Oh my darling, Oh my darling,

Oh my darling party line.

Oh, I never will desert you

Cause I love this life of mine.

To the best of my knowledge, the Tea Party/Koch Oil caucus has not yet actually conducted purge trials complete with executions for Republicans who fail to adjust their positions with every shift of the political winds. But it's clear that the reactionary right is in the process of developing its own full-scale party line, with Fox News playing the role of Pravda. In fact, the current Republican Party leadership is beginning in many ways to behave like the old Communists, with a disciplined center and a bunch of factions splitting off at the extremes in the name of purity.

The most spectacular of these party line flip-flops of course, was over a no-fly zone in Libya. Gingrich and Fox were for it until Obama actually did it -- at which point they were against it. Gingrich went so far as to assert that he had never really been for it, he had just been dealing with the unavoidable problems creating by Obama publicly urging Qaddafi to go.

Gingrich is not alone. The two Republicans chairing the key foreign policy committee in the House -- Buck McKeon of the House Armed Services Committee, and Ileana Ros-Lehtinen who chairs the Foreign Affairs Committee, also flip-flopped.

A broad swath of Republicans, led by Gingrich, have of course abandoned their previous commitments to action on global warming and support for cap-and-trade -- but these switches at least took place over the course of months, not weeks. It is virtually instantaneous flip-flopping in unison, combined with a remarkable capacity for saying that black is white, that is the real hallmark of a party-line-governed movement.

The most recent example is the issue of developing oil reserves on U.S. public lands. The official Republican party line on the topic of energy, if you haven't picked it up, is called "all of the above." This never truly meant "all" -- the Republicans are solidly opposed to any meaningful investment in energy efficiency, high-speed rail, wind, solar, and electric vehicles. The three big legs of the stool were coal, nuclear, and speeding up domestic U.S. oil production. In fact, immediate domestic oil production is the only suggestion that the Republicans have on the critical question of bringing down gas prices now.

Two weeks ago the Republicans launched their "American Energy Initiative," which was widely hailed as an effort to put themselves back on the offensive on gas prices. At its heart is the premise that we need to produce more oil and gas from America's public lands -- and that the Obama administration is standing in the way.
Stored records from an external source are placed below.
-- ==== Sys2Proof/Laws/Frames.lean ====
section
/-! SUPPORT. For each shared operation that works through others, one lemma that names every part of the state it leaves alone; simp
uses each part of it as a rewrite. -/

namespace Sys2Proof.Machine

/-- What every round of a fold keeps, the fold keeps. -/
theorem foldl_keep {σ α β : Type} (f : σ → α → σ) (g : σ → β) (h : ∀ s a, g (f s a) = g s) (l : List α) (s : σ) :
    g (l.foldl f s) = g s := by
  induction l generalizing s with
  | nil => rfl
  | cons a t ih => rw [List.foldl_cons, ih, h]

@[simp] theorem State.raiseCarry_frame (s : State) (wrapped masked : Bool) :
    (s.raiseCarry wrapped masked).pending = s.pending ∧ (s.raiseCarry wrapped masked).now = s.now ∧ (s.raiseCarry
    wrapped masked).position = s.position ∧ (s.raiseCarry wrapped masked).lastStep = s.lastStep ∧ (s.raiseCarry
    wrapped masked).samples = s.samples ∧ (s.raiseCarry wrapped masked).cellUnit = s.cellUnit ∧ (s.raiseCarry
    wrapped masked).admission = s.admission ∧ (s.raiseCarry wrapped masked).records = s.records ∧ (s.raiseCarry
    wrapped masked).scan = s.scan ∧ (s.raiseCarry wrapped masked).schedule = s.schedule ∧ (s.raiseCarry wrapped
    masked).gates = s.gates ∧ (s.raiseCarry wrapped masked).pocket = s.pocket ∧ (s.raiseCarry wrapped
    masked).printer = s.printer ∧ (s.raiseCarry wrapped masked).router = s.router ∧ (s.raiseCarry wrapped
    masked).drive = s.drive ∧ (s.raiseCarry wrapped masked).run = s.run ∧ (s.raiseCarry wrapped masked).protect =
    s.protect ∧ (s.raiseCarry wrapped masked).tally = s.tally ∧ (s.raiseCarry wrapped masked).reports = s.reports ∧
    (s.raiseCarry wrapped masked).plan = s.plan ∧ (s.raiseCarry wrapped masked).planValid = s.planValid ∧
    (s.raiseCarry wrapped masked).mem = s.mem ∧ (s.raiseCarry wrapped masked).openSeq = s.openSeq ∧ (s.raiseCarry
    wrapped masked).port.pageAddress = s.port.pageAddress ∧ (s.raiseCarry wrapped masked).port.enable =
    s.port.enable ∧ (s.raiseCarry wrapped masked).port.scanTap = s.port.scanTap ∧ (s.raiseCarry wrapped
    masked).port.masked = s.port.masked ∧ (s.raiseCarry wrapped masked).port.scanTimer = s.port.scanTimer ∧
    (s.raiseCarry wrapped masked).port.scanLeft = s.port.scanLeft ∧
    (s.raiseCarry wrapped masked).port.readData =
    s.port.readData := by
  simp only [State.raiseCarry]
  (repeat' split) <;> simp

@[simp] theorem State.countPiece_frame (s : State) (c : PieceCounter) :
    (s.countPiece c).pending = s.pending ∧ (s.countPiece c).now = s.now ∧ (s.countPiece c).position = s.position ∧
    (s.countPiece c).lastStep = s.lastStep ∧ (s.countPiece c).samples = s.samples ∧ (s.countPiece c).cellUnit =
    s.cellUnit ∧ (s.countPiece c).admission = s.admission ∧ (s.countPiece c).records = s.records ∧ (s.countPiece
    c).scan = s.scan ∧ (s.countPiece c).schedule = s.schedule ∧ (s.countPiece c).gates = s.gates ∧ (s.countPiece
    c).pocket = s.pocket ∧ (s.countPiece c).printer = s.printer ∧ (s.countPiece c).router = s.router ∧ (s.countPiece
    c).drive = s.drive ∧ (s.countPiece c).run = s.run ∧ (s.countPiece c).protect = s.protect ∧ (s.countPiece
    c).reports = s.reports ∧ (s.countPiece c).plan = s.plan ∧ (s.countPiece c).planValid = s.planValid ∧
    (s.countPiece c).mem = s.mem ∧ (s.countPiece c).openSeq = s.openSeq ∧ (s.countPiece c).port.pageAddress =
    s.port.pageAddress ∧ (s.countPiece c).port.enable = s.port.enable ∧ (s.countPiece c).port.scanTap =
    s.port.scanTap ∧ (s.countPiece c).port.masked = s.port.masked ∧ (s.countPiece c).port.scanTimer =
    s.port.scanTimer ∧
    (s.countPiece c).port.scanLeft = s.port.scanLeft ∧ (s.countPiece c).port.readData =
    s.port.readData ∧ (s.countPiece c).tally.snapshot = s.tally.snapshot := by
  simp only [State.countPiece]
  simp

@[simp] theorem State.countEvent_frame (s : State) (c : EventCounter) :
    (s.countEvent c).pending = s.pending ∧ (s.countEvent c).now = s.now ∧ (s.countEvent c).position = s.position ∧
    (s.countEvent c).lastStep = s.lastStep ∧ (s.countEvent c).samples = s.samples ∧ (s.countEvent c).cellUnit =
    s.cellUnit ∧ (s.countEvent c).admission = s.admission ∧ (s.countEvent c).records = s.records ∧ (s.countEvent
    c).scan = s.scan ∧ (s.countEvent c).schedule = s.schedule ∧ (s.countEvent c).gates = s.gates ∧ (s.countEvent
    c).pocket = s.pocket ∧ (s.countEvent c).printer = s.printer ∧ (s.countEvent c).router = s.router ∧ (s.countEvent
    c).drive = s.drive ∧ (s.countEvent c).run = s.run ∧ (s.countEvent c).protect = s.protect ∧ (s.countEvent
    c).reports = s.reports ∧ (s.countEvent c).plan = s.plan ∧ (s.countEvent c).planValid = s.planValid ∧
    (s.countEvent c).mem = s.mem ∧ (s.countEvent c).openSeq = s.openSeq ∧ (s.countEvent c).port.pageAddress =
    s.port.pageAddress ∧ (s.countEvent c).port.enable = s.port.enable ∧ (s.countEvent c).port.scanTap =
    s.port.scanTap ∧ (s.countEvent c).port.masked = s.port.masked ∧ (s.countEvent c).port.scanTimer =
    s.port.scanTimer ∧
    (s.countEvent c).port.scanLeft = s.port.scanLeft ∧ (s.countEvent c).port.readData =
    s.port.readData ∧ (s.countEvent c).tally.pieces = s.tally.pieces ∧ (s.countEvent c).tally.snapshot =
    s.tally.snapshot := by
  simp only [State.countEvent]
  simp

@[simp] theorem State.countDots_frame (s : State) (n : Nat) :
    (s.countDots n).pending = s.pending ∧ (s.countDots n).now = s.now ∧ (s.countDots n).position = s.position ∧
    (s.countDots n).lastStep = s.lastStep ∧ (s.countDots n).samples = s.samples ∧ (s.countDots n).cellUnit =
    s.cellUnit ∧ (s.countDots n).admission = s.admission ∧ (s.countDots n).records = s.records ∧ (s.countDots
    n).scan = s.scan ∧ (s.countDots n).schedule = s.schedule ∧ (s.countDots n).gates = s.gates ∧ (s.countDots
    n).pocket = s.pocket ∧ (s.countDots n).printer = s.printer ∧ (s.countDots n).router = s.router ∧ (s.countDots
    n).drive = s.drive ∧ (s.countDots n).run = s.run ∧ (s.countDots n).protect = s.protect ∧ (s.countDots n).reports
    = s.reports ∧ (s.countDots n).plan = s.plan ∧ (s.countDots n).planValid = s.planValid ∧ (s.countDots n).mem =
    s.mem ∧ (s.countDots n).openSeq = s.openSeq ∧ (s.countDots n).port.pageAddress = s.port.pageAddress ∧
    (s.countDots n).port.enable = s.port.enable ∧ (s.countDots n).port.scanTap = s.port.scanTap ∧ (s.countDots
    n).port.masked = s.port.masked ∧ (s.countDots n).port.scanTimer = s.port.scanTimer ∧
    (s.countDots n).port.scanLeft = s.port.scanLeft ∧ (s.countDots n).port.readData = s.port.readData ∧ (s.countDots n).tally.pieces =
    s.tally.pieces ∧ (s.countDots n).tally.snapshot = s.tally.snapshot := by
  simp only [State.countDots]
  simp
The administration responded by pointing out that oil production on public lands is up since Obama became president, not down. And then Greenwire released Bureau of Land Management data showing that the oil industry was sitting on most of the public land oil and gas leases it had accumulated in previous years, and had a backlog of 7,200 leases to develop, a five-year supply at the rate of new well drilling that occurred in 2010.
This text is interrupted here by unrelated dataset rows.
theorem State.protectAction_protect (s : State) :
    s.protectAction.protect = { s.protect with
      crawling := s.protect.crawling || (s.plan.protectMode == .crawlThenCut && s.plan.crawlSteps != 0) } := by
  unfold State.protectAction
  split <;> rename_i hm
  · rw [hm, show (ProtectMode.cut == .crawlThenCut) = false from rfl, Bool.false_and, Bool.or_false]
    rfl
  · rw [hm, show (ProtectMode.ramp == .crawlThenCut) = false from rfl, Bool.false_and, Bool.or_false]
    rfl
  · split <;> rename_i hc
    · simp [hc]
    · simp [hm, hc]

/-- What an answer leaves in the request cell and outside it, in every state with the memory and the page of the completion
(R173). -/
theorem answer_of_completeRequest {s t u : State} (hwf : s.mem.wf = true) {cell : Fin 8} {tag value : Word} {r : ResultCode}
    (hu : u.mem = s.mem) (hpage : u.port.pageAddress = s.port.pageAddress)
    (ht : t.mem = (u.completeRequest cell tag r value).mem) (htpage : t.port.pageAddress = s.port.pageAddress) :
    holdsAnswer t cell tag r value ∧ keptOutside s t (answerBytes s cell) := by
  obtain ⟨-, hcode, hvalue, htag, hdone, -, hkept⟩ := State.completeRequest_words (hu ▸ hwf) cell tag r value
  simp only [State.pageAt, hpage, hu] at hcode hvalue htag hdone hkept
  refine ⟨?_, fun a ha => ?_⟩
  · simp only [holdsAnswer, State.pageWord, State.pageAt, htpage, ht]
    exact ⟨hdone, htag, hcode, hvalue⟩
  · simp only [answerBytes, cellStateBytes, pageBytes, State.pageAt, List.mem_append, not_or] at ha
    obtain ⟨⟨⟨h0, h2⟩, h6⟩, h7⟩ := ha
    rw [ht]
    exact hkept a h6 h7 h2 h0

/-- The records of a trip are as many as it found. -/
@[simp] theorem tripRecords_length (s : State) : (tripRecords s).length = s.records.length := by
  unfold tripRecords
  split <;> simp

/-! ## The trip -/

/-- The acts of a trip before its count and its cause are raised (R140, steps 1 to 5). -/
def State.tripActs (s : State) (cause : TripCause) (cell : Option Cell) (at' : Pos) (piece : Option PieceNo) : State :=
  (s.setLatch cause cell at' piece).safeOutputs.jamRun.abandonWork.protectAction

theorem State.trip_eq_tripActs {s : State} (h : s.run.state.isRunning = true) (hl : s.protect.latch = false)
    (cause : TripCause) (cell : Option Cell) (at' : Pos) (piece : Option PieceNo) :
    s.trip cause cell at' piece = ((s.tripActs cause cell at' piece).countEvent .trips).raise .jam :=
  State.trip_of_running h hl cause cell at' piece

section
variable (s : State) (cause : TripCause) (cell : Option Cell) (at' : Pos) (piece : Option PieceNo)

@[simp] theorem State.tripActs_protect : (s.tripActs cause cell at' piece).protect = { s.protect with
    latch := true, cause := some cause, cell := cell, position := at', piece := piece, furtherTrips := 0,
    crawlCount := 0, crawling := s.plan.protectMode == .crawlThenCut && s.plan.crawlSteps != 0,
    recordWritten := false, rewriteDue := false } := by
  simp [State.tripActs, State.protectAction_protect, State.setLatch]

@[simp] theorem State.tripActs_gates : (s.tripActs cause cell at' piece).gates = Vector.replicate 7 .closed := by
  simp [State.tripActs, State.safeOutputs_eq]

@[simp] theorem State.tripActs_printer :
    (s.tripActs cause cell at' piece).printer = { s.printer with job := none, head := 0 } := by
  simp [State.tripActs, State.safeOutputs_eq]

@[simp] theorem State.tripActs_records : (s.tripActs cause cell at' piece).records = tripRecords s := by
  simp [State.tripActs, State.safeOutputs_eq, tripRecords]

@[simp] theorem State.tripActs_scan :
    (s.tripActs cause cell at' piece).scan = if s.scan.window.isSome then ScanContext.free else s.scan := by
  simp [State.tripActs, State.abandonWork_eq]

@[simp] theorem State.tripActs_pocket : (s.tripActs cause cell at' piece).pocket =
    { s.pocket with dwellTimer := none, holdTimer := none, motor := .hold } := by
  simp [State.tripActs, State.abandonWork_eq]

@[simp] theorem State.tripActs_schedule : (s.tripActs cause cell at' piece).schedule = s.schedule := by
  simp [State.tripActs]

@[simp] theorem State.tripActs_tally : (s.tripActs cause cell at' piece).tally = s.tally := by
  simp [State.tripActs]

@[simp] theorem State.tripActs_reports : (s.tripActs cause cell at' piece).reports = s.reports := by
  simp [State.tripActs]

@[simp] theorem State.tripActs_router : (s.tripActs cause cell at' piece).router = s.router := by
  simp [State.tripActs]

@[simp] theorem State.tripActs_plan : (s.tripActs cause cell at' piece).plan = s.plan := by
  simp [State.tripActs]

/-- The machine is JAMMED with no request pending, and the feed follows that (R134, R136). -/
theorem State.tripActs_run : (s.tripActs cause cell at' piece).run =
    { state := .jammed, request := none
      hold :=
        { notRunning := true, tableMargin := decide (30 ≤ s.records.length),
          reportSpace := decide (46 ≤ s.reports.held.length + s.records.length), mergeGap := s.run.hold.mergeGap,
          endFull := s.run.hold.endFull }
      feedEnable := false } := by
  simp [State.tripActs, State.jamRun, State.completeRun_run, State.safeOutputs_eq, State.setRunState,
    State.recomputeFeed_run, State.feedHoldNow, FeedHold.anyStands]

@[simp] theorem State.tripActs_run_state : (s.tripActs cause cell at' piece).run.state = .jammed := by
  rw [State.tripActs_run]

@[simp] theorem State.tripActs_run_request : (s.tripActs cause cell at' piece).run.request = none := by
  rw [State.tripActs_run]

@[simp] theorem State.tripActs_run_feedEnable : (s.tripActs cause cell at' piece).run.feedEnable = false := by
  rw [State.tripActs_run]

theorem State.tripActs_drive :
    ((s.tripActs cause cell at' piece).drive.code, (s.tripActs cause cell at' piece).drive.target) = tripDrive s := by
  rw [State.tripActs, State.protectAction_drive]
  simp [tripDrive]

/-- The state in which a trip completes the pending request has the memory, the port and the request it found. -/
theorem State.tripActs_completes : ∃ u : State, u.mem = s.mem ∧ u.port = s.port ∧ u.run.request = s.run.request ∧
    (s.tripActs cause cell at' piece).mem = (u.completeRun .tripped 0).mem ∧
    (s.tripActs cause cell at' piece).port = (u.completeRun .tripped 0).port :=
  ⟨(s.setLatch cause cell at' piece).safeOutputs.setRunState .jammed, by simp, by simp, by simp,
    by simp [State.tripActs, State.jamRun], by simp [State.tripActs, State.jamRun]⟩

theorem State.tripActs_port : (s.tripActs cause cell at' piece).port =
    if s.run.request.isSome then portRaised s.port .requestDone else s.port := by
  obtain ⟨u, -, hport, hreq, -, h⟩ := s.tripActs_completes cause cell at' piece
  rw [h, State.completeRun_port, hport, hreq]

end

/-- A trip made with the latch clear in a running state leaves all that R140 asks for. -/
theorem State.trip_tripped {s : State} (hwf : s.mem.wf = true) (h : s.run.state.isRunning = true)
    (hl : s.protect.latch = false) (cause : TripCause) (cell : Option Cell) (at' : Pos) (piece : Option PieceNo) :
    tripped s (s.trip cause cell at' piece) cause cell at' piece := by
  rw [State.trip_eq_tripActs h hl]
  set u := s.tripActs cause cell at' piece with hu
  have hport : u.port = if s.run.request.isSome then portRaised s.port .requestDone else s.port :=
    State.tripActs_port s cause cell at' piece
  have hcalled : carryCalled u [] [.trips] 0 ↔ carryCalled s [] [.trips] 0 := by
    simp only [carryCalled, pieceCount, eventCount, hu, State.tripActs_tally, State.tripActs_plan]
  obtain ⟨hcounts, hcarry, hquiet⟩ := u.countEvent_tallied .trips
  have hcounts' : countsAdded s (u.countEvent .trips) [] [.trips] 0 := by
    simpa only [countsAdded, pieceCount, eventCount, hu, State.tripActs_tally] using hcounts
  obtain ⟨v, hvmem, hvport, hvreq, hmem, -⟩ := s.tripActs_completes cause cell at' piece
  refine ⟨by simp [hu], by simp [hu], by simp [hu], by simp [hu], by simp [hu], by simp [hu], by simp [hu], by simp [hu],
    by simp [hu], by simp [hu], ?_, ⟨hcounts', fun hc => ?_, fun hc => ?_⟩, fun q hq => ?_, fun hq => ?_⟩
  · simpa [hu] using State.tripActs_drive s cause cell at' piece
  · rw [portRaised_port, hcarry (hcalled.mpr hc), hport]
  · rw [portRaised_port, hquiet (mt hcalled.mp hc), hport]
  · exact answer_of_completeRequest hwf hvmem (by rw [hvport])
      (by simpa [hu, State.completeRun_mem_of_some (hvreq.trans hq)] using hmem) (by simp [hu, State.tripActs])
  · have : u.mem = s.mem := by
      rw [hu, hmem, State.completeRun_of_none (hvreq.trans hq), hvmem]
    simpa using this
When Democrats in Congress urged that the oil industry should be required to use its leases, or else give them up to other oil companies that would drill them (a proposal called "use it or lose it"), the president ordered an investigation into why the leases were being shut in. (His administration has already supported charging the oil industry a fee for idle leases as a way of encouraging their development.)
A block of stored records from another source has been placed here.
-- ==== Sys2Proof/Syntax.lean ====
section
/-! DEFINITION. The commands of the YG-860: every operation and event of the operation table, with its operands as plain data. -/
namespace Sys2Proof

/-- Who issues an access (R571, R576): host software, or a core of the application cluster through the Cister alias. -/
inductive Actor where
  | host
  | core (k : Fin 4)
  deriving DecidableEq, Repr

/-- The memories that software fills before it rings a doorbell: host memory, the message store, the application SRAM (R21). -/
inductive Space where
  | hostMem
  | message
  | app
  deriving DecidableEq, Repr

/-- Bytes that software writes to a memory. -/
structure Store where
  space : Space
  addr : Nat
  bytes : List Byte
  deriving DecidableEq, Repr

/-- What a PCI Express error hits (R66). -/
inductive RingFaultSrc where
  | ring
  | mirror
  /-- The body, or a referenced buffer, of the descriptor with this free-running index. -/
  | body (index : W32)
  deriving DecidableEq, Repr

/-- An image that stands in a flash slot: its type 1 to 3, slot A (0) or B (1), and its bytes (R462, R463). -/
structure FlashSlot where
  kind : Nat
  slot : Nat
  bytes : List Byte
  deriving DecidableEq, Repr

/-- What production and earlier programming have left in the OTP and in the QSPI flash: the manual gives it no reset value (R462, R467). -/
structure Fitting where
  deviceId : W64 := 0
  oemHash : Nat := 0
  floorMon : Nat := 0
  floorCharter : Nat := 0
  floorFw : Nat := 0
  revoked : Nat := 0
  /-- The keys_dead bits, whether the test port is fused, and the PUF activation code (R457, R467). -/
  deadBits : Nat := 0
  testFused : Bool := true
  pufCode : List Byte := []
  /-- Directory copies 0 and 1 (R462). -/
  copy0 : List Byte := []
  copy1 : List Byte := []
  trialRan : Nat := 0
  slots : List FlashSlot := []
  deriving DecidableEq, Repr


/-- A current sample after a gate-on (R290): its place in steps of 0.5 us after gate-on, the current in mA, V(BANK_HSRCk) in mV, and for how many device-time units the low side has then conducted since its last closing, none while it is open. -/
structure OpenSample where
  step : Nat
  ma : Int
  rail : Nat
  conducting : Option Nat := some 400
  deriving DecidableEq, Repr

/-- A sample of a channel's converter (R271, R295): its code, whether the channel was in quench with its bank rail at battery as it was taken, and VBOOST then in 10 mV. -/
structure DriveSample where
  code : BitVec 16
  quench : Bool := false
  vboost : Nat := 0
  deriving DecidableEq, Repr

/-- A stretch in which the converter's diode conducted (R295): the voltage across the boost shunt in uV, its drive-die clocks, and VBOOST in 10 mV. -/
structure DiodeSpan where
  shunt : Nat
  clocks : Nat
  vboost : Nat
  deriving DecidableEq, Repr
The Republican party line promptly switched. Suddenly there is no urgency about actually drilling for oil on the public lands now -- although the absolute imperative to lease for the future remains. "We won't reduce our dependence on foreign oil if politicians in Washington remain dependent on hollow talking points like 'use it or lose it,'" House Speaker John Boehner said in a statement. "Americans are looking for real solutions and a sustained commitment to expanding American energy production that will lower gas prices and create more jobs, which is what our American Energy Initiative is all about."

The media have mostly failed to pick up on the fact that the new party line of the Republicans actually offers no solution to higher gas prices -- beyond blaming them on the Obama administration. And the media have failed to notice that the new Republican position -- lease public oil reserves that the oil industry has no intention of developing for years to come and allow them to keep them on the shelf -- simply strengthens the speculative ability of the oil industry to limit supplies of oil and raise prices. From the oil industry's perspective, of course, the price of oil is not too high -- and never will be. And the Koch brothers, who bankroll much of the Republican echo chamber, produce some of the highest-priced (and dirtiest) oil on the planet, from Canada's tar sands. So they definitely don't want competition from the sudden development of 7,200 domestic BLM oil leases. Koch also doesn't want BLM lease development to increase the demand for, and hence the rent of, the drilling rigs it is using in the Tar Sands.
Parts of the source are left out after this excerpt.